> _Dataset entries_:
-- ==== Sys2Proof/Machine/Dispatch.lean ====
section
/-! DEFINITION. The meaning of every command, one arm for each row of the table. -/

namespace Sys2Proof.Machine

open Sys2Proof

/-- The effect of a command on everything but the queue. -/
def exec (i : Instr) (s : State) : Host.Outcome State Fault Refusal :=
  match i with
  | .hardReset => Sys2Proof.Machine.execHardReset s
  | .resetRelease => Sys2Proof.Machine.execResetRelease s
  | .controlWrite v => Sys2Proof.Machine.execControlWrite v s
  | .softReset v => Sys2Proof.Machine.execSoftReset v s
  | .anchorLoWrite v => Sys2Proof.Machine.execAnchorLoWrite v s
  | .anchorHiWrite v => Sys2Proof.Machine.execAnchorHiWrite v s
  | .signal v => Sys2Proof.Machine.execSignal v s
  | .select n => Sys2Proof.Machine.execSelect n s
  | .start n => Sys2Proof.Machine.execStart n s
  | .stop n => Sys2Proof.Machine.execStop n s
  | .resume n => Sys2Proof.Machine.execResume n s
  | .skip n => Sys2Proof.Machine.execSkip n s
  | .reset n => Sys2Proof.Machine.execReset n s
  | .invalidCommand n code => Sys2Proof.Machine.execInvalidCommand n code s
  | .pendingCommandTake => Sys2Proof.Machine.execPendingCommandTake s
  | .statusRegisterWrite v => Sys2Proof.Machine.execStatusRegisterWrite v s
  | .alertRead => Sys2Proof.Machine.execAlertRead s
  | .ignoredRegisterWrite off v => Sys2Proof.Machine.execIgnoredRegisterWrite off v s
  | .narrowAccess off w => Sys2Proof.Machine.execNarrowAccess off w s
  | .contextReadAnswer r d => Sys2Proof.Machine.execContextReadAnswer r d s
  | .linkReadAnswer r d => Sys2Proof.Machine.execLinkReadAnswer r d s
  | .headerReadAnswer r d => Sys2Proof.Machine.execHeaderReadAnswer r d s
  | .bodyReadAnswer r d => Sys2Proof.Machine.execBodyReadAnswer r d s
  | .acceptanceWriteAnswer r => Sys2Proof.Machine.execAcceptanceWriteAnswer r s
  | .doneWriteAnswer r => Sys2Proof.Machine.execDoneWriteAnswer r s
  | .doneRewriteAnswer r => Sys2Proof.Machine.execDoneRewriteAnswer r s
  | .haltStatusWriteAnswer r => Sys2Proof.Machine.execHaltStatusWriteAnswer r s
  | .skippedWriteAnswer r => Sys2Proof.Machine.execSkippedWriteAnswer r s
  | .saveWriteAnswer r => Sys2Proof.Machine.execSaveWriteAnswer r s
  | .waitReadAnswer r d => Sys2Proof.Machine.execWaitReadAnswer r d s
  | .waitWriteAnswer r => Sys2Proof.Machine.execWaitWriteAnswer r s
  | .notifyReadAnswer r d => Sys2Proof.Machine.execNotifyReadAnswer r d s
  | .notifyWriteAnswer r => Sys2Proof.Machine.execNotifyWriteAnswer r s
  | .undoStopReadAnswer r d => Sys2Proof.Machine.execUndoStopReadAnswer r d s
  | .undoStopWriteAnswer r => Sys2Proof.Machine.execUndoStopWriteAnswer r s
  | .undoResetReadAnswer r d => Sys2Proof.Machine.execUndoResetReadAnswer r d s
  | .undoResetWriteAnswer r => Sys2Proof.Machine.execUndoResetWriteAnswer r s
  | .signalReadAnswer r d => Sys2Proof.Machine.execSignalReadAnswer r d s
  | .signalWriteAnswer r => Sys2Proof.Machine.execSignalWriteAnswer r s
  | .grantPoint => Sys2Proof.Machine.execGrantPoint s
  | .elementReadAnswer r d => Sys2Proof.Machine.execElementReadAnswer r d s
  | .deviceWriteAnswer r => Sys2Proof.Machine.execDeviceWriteAnswer r s
  | .rootReadAnswer r d => Sys2Proof.Machine.execRootReadAnswer r d s
  | .descriptorReadAnswer r d => Sys2Proof.Machine.execDescriptorReadAnswer r d s
  | .pageEntryReadAnswer r d => Sys2Proof.Machine.execPageEntryReadAnswer r d s
  | .flagWriteAnswer r => Sys2Proof.Machine.execFlagWriteAnswer r s
  | .lineWriteOutAnswer r => Sys2Proof.Machine.execLineWriteOutAnswer r s
  | .channelDrainComplete => Sys2Proof.Machine.execChannelDrainComplete s
  | .fullDrainComplete => Sys2Proof.Machine.execFullDrainComplete s
  | .sliceCountExhausted => Sys2Proof.Machine.execSliceCountExhausted s
  | .errorRecordWriteAnswer r => Sys2Proof.Machine.execErrorRecordWriteAnswer r s
  | .resetRequestsSettled n => Sys2Proof.Machine.execResetRequestsSettled n s
  | .softResetDrain => Sys2Proof.Machine.execSoftResetDrain s
  | .softResetClearing => Sys2Proof.Machine.execSoftResetClearing s

end Sys2Proof.Machine
end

> _Exercise goal_:
All lines above between those holding "Sys2Proof.Machine.execNotifyWriteAnswer r s" and "Sys2Proof.Machine.execElementReadAnswer r d s", inclusive, must be set down unchanged, and no other line may be included.

> _Exercise answer_:
  | .notifyWriteAnswer r => Sys2Proof.Machine.execNotifyWriteAnswer r s
  | .undoStopReadAnswer r d => Sys2Proof.Machine.execUndoStopReadAnswer r d s
  | .undoStopWriteAnswer r => Sys2Proof.Machine.execUndoStopWriteAnswer r s
  | .undoResetReadAnswer r d => Sys2Proof.Machine.execUndoResetReadAnswer r d s
  | .undoResetWriteAnswer r => Sys2Proof.Machine.execUndoResetWriteAnswer r s
  | .signalReadAnswer r d => Sys2Proof.Machine.execSignalReadAnswer r d s
  | .signalWriteAnswer r => Sys2Proof.Machine.execSignalWriteAnswer r s
  | .grantPoint => Sys2Proof.Machine.execGrantPoint s
  | .elementReadAnswer r d => Sys2Proof.Machine.execElementReadAnswer r d s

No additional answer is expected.